How the Arts Gave Me a Voice Before I Knew I Have Asperger's


I didn’t receive my Asperger’s syndrome diagnosis until my late 20s. So until then, I was trying to fit my autistic square peg into a neurotypical round hole because I didn’t know any better. What I did know from an early age was that the arts were my everything — my way to express myself, my way to feel connected and my way to feel truly alive.

I was mute most of the time until my early 20s (when I began taking medication and attending therapy for social anxiety), particularly in school and anytime I was in groups with other people my age. I had the ability to talk, but it was like I was frozen anytime I tried to talk outside of my home. As you can imagine, this was very frustrating. Art became my lens through which I saw the world, and it seemed to be the only way I could express myself in it.

When I was really little, I began making up stories, coloring pictures of the characters and what I wanted them to do. Once I knew how to write, the floodgates were open; I spent countless hours writing story after story. I created my own series, emulating my beloved Baby Sitters’ Club, complete with logos and copyright information on the inside covers. By the time I was 11 I had probably written 400 stories.

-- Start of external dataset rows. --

/-- R203, R366, R396: a host access that no time-sliced chip's undo log holds reads the bytes as untagged requests do, or, where it gives no
function a page that its stage-2 tables did not map, writes them and no other; one that an undo log holds waits and forces that chip's
checkpoint. That the host's accesses are untagged and by physical address is log entry 98; that a write which would give a function a page that
another holds does not happen is log entry 134. -/
def Claims.HostAccesses : Prop :=
  ∀ (s : State) (a n : Nat) (bs : List Byte),
    (0 < n → (∀ v, v < 64 → s.inUndo v a n = false) → s.linePoisoned a n = false →
      exec (.hostAccess (.read a n)) s =
        .next (s.modDev (fun d => { d with hostReads := d.hostReads ++ [(a, s.readBytes none a n)] })))
    ∧ (bs ≠ [] → (∀ v, v < 64 → s.inUndo v a bs.length = false) →
      (∀ v, v < 64 → ∀ x ∈ (s.writePhys none true a bs).mapping v, x ∈ s.mapping v) →
      ∃ t, exec (.hostAccess (.write a bs)) s = .next t ∧ t.slices = s.slices ∧ t.blocks = s.blocks
        ∧ ∀ p, t.readByte none p = storedOver [(a, bs)] p (s.readByte none p))
    ∧ (∀ v x, v < 64 → (∀ u, u < 64 → s.inUndo u a bs.length = false) → x ∈ (s.writePhys none true a bs).mapping v → x ∉ s.mapping v →
      Config.isHostMemory (x.2.1 / 128) = false → s.pagesFree v [x.2] = false → exec (.hostAccess (.write a bs)) s = .next s)
    ∧ (∀ v, 0 < n → v < 64 → s.inUndo v a n = true →
      ∃ t, exec (.hostAccess (.read a n)) s = .next t ∧ (t.chip v).outsideWait = true ∧ t.mem = s.mem
        ∧ t.dev.hostReads = s.dev.hostReads)

/-- R203, R366, R377, R399, R401, R430, R437: what the host writes and reads. -/
def Obligations.HostRequests : Prop := Claims.EventLogWrites ∧ Claims.RegisterWrites ∧ Claims.HostAccesses

/-- R387: a loader request takes ADDR, LEN and RESADDR unless one is in progress. -/
def Claims.LoaderRequests : Prop :=
  ∀ (s : State) (f : Fin 64), s.exposed (.vf f) = true →
    exec (.loaderRequest (.vf f)) s = .next (s.modChip f.val (fun c => { c with
      loader := match c.loader.job with
        | some _ => c.loader
        | none => { c.loader with job := some (c.loader.addr, c.loader.len, c.loader.resaddr) } }))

That was when my next artistic love affair began. After I made it a goal to make the competition dance team at a new studio in town, dancing became my new obsession. I had danced since I was 2, but this was a whole new level of focus. Things were starting to get more difficult socially as adolescence crept up, and I leaned on dance as my crutch. In addition to the competition classes, my friends and I exercised our creative muscles, choreographing dances in my parents’ basement to our favorite Spice Girls and Hanson songs.

As I got older, I began to go down to the basement of our house and dance whenever I was stressed. I turned off all the lights and put on music that expressed how I was feeling, whether it was pop, rap or rock. I didn’t realize it at the time, but that was my release of the stress of living with undiagnosed autism. I would go to school during the day and feel a tidal wave of sensory stimulation and go into fight, flight or freeze mode all day long. When I got home I needed to release the energy that had built up.

I continued dancing on my own to relieve stress, but left my dance studio once I hit high school because I had begun to write songs. I was elated; I felt like I had found a way to combine my love for music and dance with my desire to express myself verbally that had been so difficult to do for so long. I could edit my words as much as I liked, and I could express emotion through the melodies — the perfect combination. I was hooked, and still am now 17 years later. In fact, I am pursuing a professional songwriting career.

A lot of the problems I have had in my life have stemmed from the communication difficulties that come with autism — difficulties dating, misunderstandings and of course the mutism are a few. And the anxiety, and at times depression, I have felt are results of those difficulties. A study by Tony Attwood showed a 65 percent lifetime prevalence of mental health conditions like anxiety and depression in a group of adolescents and adults with Asperger’s syndrome. If it wasn’t for the arts, I know I would be struggling greatly from anxiety and depression today.

What I crave as an autistic person, just as much as anyone, is to connect with others, to be heard and to be understood. I will be forever grateful that the arts have given me that opportunity, and given me a voice.